DRAMATIS PERSONÆ.
(*Étant donnés* — estando dado, antes que comece o jogo. )
O Outro (estruturando-se como linguagem)
O Outro (condensando-se como linguagem)
Prólogo:
Un coup de dés jamais n’abolira le hasard — um lance de dados jamais abolirá o acaso grita o poema tipográfico de Mallarmé (prenome Stéphane, por acaso mas sem o i) publicado pela primeira vez em 1897. É uma cacofonia visual que não obedece a estruturas formais convencionais da língua em que foi escrito. Atormenta o leitor, que naufraga num mar de itálicos inapropriados, capitalizações excêntricas e toda sorte de estranhezas que parecem arbitrárias ao mesmo tempo sugerindo a possibilidade de se construir significado; uma tentativa de colapsar o vão que separa a representação do que é representado. O sonho de uma “harmonia das palavras e das coisas”, onde linguagem e objeto se fundem, passado se faz presente, para uns pode ser entendido como um mecanismo intelectual de defesa frente ao sofrimento advindo da experiência do luto; para um outro, como eucaristia; ambos constituindo um movimento violento de recuo, recusa ou retração da condição humana encarnada.
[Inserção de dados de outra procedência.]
-- ==== Sys2Proof/Laws/HeadMemory.lean ====
section
/-!
SUPPORT. Every operation of the head that touches memory keeps its canonical form.
-/

namespace Sys2Proof.Machine

open Sys2Proof

@[simp] theorem State.modPan_mem (s : State) (f : Pan → Pan) : (s.modPan f).mem = s.mem := rfl
@[simp] theorem State.panCount_mem (s : State) (i n : Nat) : (s.panCount i n).mem = s.mem := rfl

/-- A fold of steps that each keep the canonical form keeps it. -/
theorem foldl_mem_wf {α : Type} (f : State → α → State) (hf : ∀ s a, Memory.wf s.mem = true → Memory.wf (f s a).mem = true)
    (l : List α) (s : State) (h : Memory.wf s.mem = true) : Memory.wf (l.foldl f s).mem = true := by
  induction l generalizing s with
  | nil => exact h
  | cons a l ih => exact ih _ (hf s a h)

theorem State.evict_wf (s : State) (slot : Option (Nat × Nat × Nat)) (h : Memory.wf s.mem = true) :
    Memory.wf (s.evict slot).mem = true := by
  unfold State.evict
  split
  · exact h
  · split
    · exact h
    · dsimp only
      split
      · exact Memory.write_wf _ _ h
      · exact h

theorem State.prefetch_wf (s : State) (cls stream a line : Nat) (h : Memory.wf s.mem = true) :
    Memory.wf (s.prefetch cls stream a line).mem = true := by
  unfold State.prefetch
  dsimp only
  split
  · exact h
  · split
    · exact h
    · exact State.evict_wf _ _ h

theorem State.advance_wf (s : State) (cls stream a : Nat) (h : Memory.wf s.mem = true) :
    Memory.wf (s.advance cls stream a).mem = true := by
  unfold State.advance
  dsimp only
  split
  · exact h
  · split
    · exact h
    · refine foldl_mem_wf _ (fun s i hs => ?_) _ _ h
      split
      · exact hs
      · exact State.prefetch_wf _ _ _ _ _ hs

theorem State.store_wf (s : State) (a : Nat) (w : Option Bytes) (h : Memory.wf s.mem = true) : Memory.wf (s.store a w).mem = true := by
  unfold State.store
  split
  · exact h
  · exact Memory.write_wf _ _ h

theorem State.hit_wf (s : State) (l : Line) (cls stream a : Nat) (w : Option Bytes) (h : Memory.wf s.mem = true) :
    Memory.wf (s.hit l cls stream a w).mem = true := by
  unfold State.hit
  dsimp only
  split <;> split <;>
    first
      | exact State.advance_wf _ _ _ _ (State.store_wf _ _ _ h)
      | exact State.advance_wf _ _ _ _ h
      | exact State.store_wf _ _ _ h
      | exact h

theorem State.miss_wf (s : State) (cls stream a : Nat) (w : Option Bytes) (h : Memory.wf s.mem = true) :
    Memory.wf (s.miss cls stream a w).mem = true := State.advance_wf _ _ _ _ (State.evict_wf _ _ h)

/-- PANTRY_ACCESS keeps the canonical form. -/
theorem State.access_wf (s : State) (cls stream a : Nat) (w : Option Bytes) (h : Memory.wf s.mem = true) :
    Memory.wf (s.access cls stream a w).mem = true := by
  unfold State.access
  dsimp only
  split
  · exact h
  · split
    · exact h
    · split
      · exact State.store_wf _ _ _ h
      · split
        · split
          · exact h
          · exact State.hit_wf _ _ _ _ _ _ h
        · split
          · exact h
          · split
            · exact State.store_wf _ _ _ h
            · exact State.miss_wf _ _ _ _ _ h

theorem State.land_wf (s : State) (f : Fill) (h : Memory.wf s.mem = true) : Memory.wf (s.land f).mem = true := by
  unfold State.land
  dsimp only
  split
  · split
    · exact h
    · exact Memory.write_wf _ _ h
  · split
    · split
      · exact Memory.write_wf _ _ h
      · exact h
    · exact h

/-- PANTRY_LINE_FILL keeps the canonical form. -/
theorem State.lineFill_wf (s : State) (a : Nat) (h : Memory.wf s.mem = true) : Memory.wf (s.lineFill a).mem = true := by
  unfold State.lineFill
  split
  · exact h
  · split
    · exact h
    · exact foldl_mem_wf _ (fun s x hs => State.access_wf _ _ _ _ _ hs) _ _ (State.land_wf s _ h)

/-- A DMA access keeps the canonical form. -/
theorem State.dma_wf (s : State) (a len : Nat) (w : Option Bytes) (h : Memory.wf s.mem = true) : Memory.wf (s.dma a len w).mem = true := by
  unfold State.dma
  cases w <;> dsimp only
  · split
    · exact h
    · split
      · exact h
      · split <;> exact h
  · split
    · exact h
    · split
      · exact h
      · exact Memory.write_wf _ _ h

theorem State.drained_wf (s : State) (h : Memory.wf s.mem = true) : Memory.wf s.drained.mem = true := by
  unfold State.drained
  split
  · exact h
  · exact Memory.writeBack_wf _ h

theorem State.newSlices_wf (s : State) (banks : List Nat) (h : Memory.wf s.mem = true) : Memory.wf (s.newSlices banks).mem = true := by
  unfold State.newSlices
  dsimp only
  split <;> exact Memory.writeBack_wf _ (Memory.writeBack_wf _ h)

theorem keptMemory_wf (target : Nat) {m : Memory} (h : Memory.wf m = true) : Memory.wf (keptMemory target m) = true := by
  unfold keptMemory
  split
  · exact Memory.keep_wf _ h
  · rfl

theorem State.jobEnd_wf (s : State) (r : JobResult) (h : Memory.wf s.mem = true) : Memory.wf (s.jobEnd r).mem = true := by
  unfold State.jobEnd
  dsimp only
  split
  · exact h
  · split
    · exact h
    · have hw : Memory.wf (s.jobWrite r.output).mem = true := State.dma_wf _ _ _ _ h
      split
      · exact hw
      · split <;> exact hw

theorem State.jobStart_wf (s : State) (h : Memory.wf s.mem = true) : Memory.wf s.jobStart.mem = true := by
  unfold State.jobStart
  dsimp only
  split
  · exact h
  · split
    · exact h
    · split
      · exact h
      · split
        · split
          · exact State.jobEnd_wf _ _ h
          · exact h
        · split
          · exact h
          · exact State.dma_wf _ _ _ _ h

theorem State.chanRunEnd_wf (s : State) (n : Nat) (h : Memory.wf s.mem = true) : Memory.wf (s.chanRunEnd n).mem = true := by
  unfold State.chanRunEnd
  dsimp only
  repeat' split
  all_goals first | exact h | exact State.dma_wf _ _ _ _ h

theorem State.quoteDone_wf (s : State) (sig : Bytes) (h : Memory.wf s.mem = true) : Memory.wf (s.quoteDone sig).mem = true := by
  unfold State.quoteDone
  extract_lets hd q s2
  have key : Memory.wf s2.mem = true := State.dma_wf s hd.fwu.attDst q.length (some q) h
  clear_value s2 q hd
  split
  · exact h
  · split
    · exact h
    · exact key

theorem State.tsiLoad_wf (s : State) (h : Memory.wf s.mem = true) : Memory.wf s.tsiLoad.mem = true := by
  unfold State.tsiLoad
  dsimp only
  split <;> exact h

theorem State.imageApply_wf (s : State) (h : Memory.wf s.mem = true) : Memory.wf s.imageApply.mem = true := by
  unfold State.imageApply
  dsimp only
  split
  · exact h
  · exact State.newSlices_wf _ _ h

theorem State.flushIfWritten_wf (s : State) (h : Memory.wf s.mem = true) : Memory.wf s.flushIfWritten.mem = true := by
  unfold State.flushIfWritten
  split
  · show Memory.wf (keptMemory 4 s.mem) = true
    exact keptMemory_wf _ h
  · exact h

theorem State.regLoads_wf (s : State) (a : Nat) (v : Word) (h : Memory.wf s.mem = true) : Memory.wf (s.regLoads a v).mem = true := by
  unfold State.regLoads
  split
  · exact State.tsiLoad_wf _ h
  · split
    · exact State.jobStart_wf _ h
    · exact h

end Sys2Proof.Machine
end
Adrienne Rich, poeta, agora em 1973, em Diving into the Wreck (Mergulhando no Naufrágio, em tradução nada caprichada minha), abre o poema estabelecendo já na primeira linha que o naufrágio que experimentamos — nós como leitores, ela como poeta — é bem diferente do naufrágio em que nos afoga Mallarmé:
Tendo já lido o livro dos mitos, / colocado filme na câmera, / e inspecionado o fio da navalha, /
Só então, visto o traje-armadura de borracha preta / o absurdo pé-de-pato / e a máscara sombria, desconfortável. / Tenho que, e faço isso / não como Cousteau com sua / equipe sempre alerta / à bordo de uma escuna ensolarada / mas aqui, sozinha.
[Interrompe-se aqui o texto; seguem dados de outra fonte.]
-- ==== Sys2Proof/Tests/Slice0.lean ====
section
/-!
SUPPORT. Own tests: ill-formed terms are refused, worked examples of the spec, and a witness for the hypotheses of each statement.
-/

namespace Sys2Proof.Tests

open Sys2Proof Sys2Proof.Machine

/-- A state with a given head, no memory written and nothing waiting. -/
def onHead (h : Head) : State := { head := h }

/-- A head whose control cores run. -/
def awake : Head := { fwu := { running := true } }
/-- A head with its DDR5 memory. -/
def memHead0 : Head := { memc := { dpc := 1, dimmGib := 64 } }

/-! ### Terms that are not well formed, one for each check -/

theorem test_illFormed_registers : (Instr.registerWrite 16 0 0).wf = false ∧ (Instr.registerWrite 0 2 0).wf = false ∧
    (Instr.registerWrite 0 (2 ^ 24) 0).wf = false ∧ (Instr.unmappedAccess 1 true).wf = false ∧ (Instr.registerWrite 15 0x1A0000 0).wf = true := by decide
theorem test_illFormed_host : (Instr.capsuleAccept 0 0 { cid := 0, opcode := 0, nsid := 0 }).wf = false ∧
    (Instr.capsuleAccept 1 1024 { cid := 0, opcode := 0, nsid := 0 }).wf = false ∧
    (Instr.capsuleAccept 1 1 { cid := 65536, opcode := 0, nsid := 0 }).wf = false ∧ (Instr.inCapsuleSlotFreed 8).wf = false ∧
    (Instr.hostPortLinkDown 8).wf = false := by decide
theorem test_illFormed_sites : (Instr.zEngineBoundary 36 true).wf = false ∧ (Instr.outputStallRelease 36).wf = false ∧
    (Instr.boothMicrocodeLoaded 36).wf = false ∧ (Instr.ringDemandWake 4).wf = false ∧ (Instr.ringRegate 4).wf = false := by decide
theorem test_illFormed_digest : (Instr.dgtClaim 16 0).wf = false ∧ (Instr.dgtGo 0 4).wf = false ∧ (Instr.dgtLastWord 0 4 0).wf = false ∧
    (Instr.dgtExpectWrite 0 0 16 0).wf = false ∧ (Instr.dgtRunEnd 4).wf = false := by decide
theorem test_illFormed_backend : (Instr.moduleInserted 128 0).wf = false ∧ (Instr.moduleStatusReport 0 48 .late).wf = false ∧
    (Instr.backendPortLost 16 true).wf = false ∧ (Instr.backendPortLinkUp 16 8 6).wf = false ∧ (Instr.shelfBusStuck 4 true).wf = false ∧
    (Instr.landingWriteRequest { troupe := .a, stripe := 0, row := 32, data := 0, block := [], guard := 0 }).wf = false := by decide
theorem test_illFormed_faults : (Instr.brkClaim 16).wf = false ∧ (Instr.brkDone 0 1152).wf = false ∧ (Instr.brkRaise 1152).wf = false ∧
    (Instr.atcReadSlot 12288).wf = false ∧ (Instr.faultCount 16 0 false).wf = false ∧ (Instr.faultAgeOut 16 0).wf = false ∧
    (Instr.railOutOfRegulation 6).wf = false := by decide
theorem test_illFormed_memory : (Instr.domainFirstAccess 162).wf = false ∧ (Instr.domainNotReady 162).wf = false ∧
    (Instr.ddrEccError 8 0 true).wf = false ∧ (Instr.hbmSpareCopyDone 4).wf = false := by decide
O acaso “jamais abolido” no jogo de Mallarmé é o resultado de dados viciados. Assim como o Cousteau de into the Wreck sabe que pode contar com sua equipe, Mallarmé, me parece, sente que o livro dos Mitos, no fundo no fundo (do Mar?), e o que ele pode encontrar lá, foram escritos par hasard (et pas rasé, digo!) por e para ele. Rich sabe que é herdeira (e fruto) da mesma herança cultural — e de seus destroços — da qual Mallarmé é parte (e também legatário, excluídos os espólios do tempo que os separa). Mergulha fundo para poder examinar não só o tamanho do estrago mas também os tesouros que prevaleceram, mas principalmente, para se reconhecer ali, por covardia ou coragem, mais uma vez, carregando um livro dos Mitos onde seu nome não está escrito. Não há possibilidade de se afogar no naufrágio de Rich porque aqui a linguagem funciona como mapa, não como destino manifesto. Seu sonho é o de uma linguagem comum (The Dream of a Common Language), também fruto do sofrimento da experiência da perda; não a fusão linguagem-objeto, mas pluralidade que se condensa em linguagem, similar à ideia da “linguagem do sonho”.
Pois.
PLAY, a exposição de Stephanie (com i) Lucchese, é o próprio mise-en-abîme, ou the play within the play, o situar no abismo, o jogo que revela o que está em jogo. Seus trabalhos, entende-se, colocam em cena os mesmos personagens. Se por vezes aparecem despreocupados num jardim idílico onde a cor e a luz sedutoras e matizadas, as frutas ou comidas em oferta contrastando luminosas com o cair da tarde funcionam como amusegueule, tornando palatável tema tão difícil como o desejo do sujeito frente ao desejo do Outro, aqui encenam uma fantasia mais sombria; a paleta de cores é concisa, mas não por isso pouco ou menos complexa; a complexidade é tonal — como se, já tendo lido o livro dos Mitos, pudéssemos agora encenar não mais os motivos mas o leitmotiv. Não importa quem sonha o que está sendo encenado: se somos nós, a artista, ou as próprias figuras que aparecem ali, mas sim a fantasia para a qual o desejo nos aponta. Fantasia de completude, de harmonia dos símbolos e das coisas. Não, a pintura se apresenta, encena, ou representa, visível e passível de ser experimentada, como uma forma radical de choque entre linguagem e objeto, como o próprio jogo do desejo.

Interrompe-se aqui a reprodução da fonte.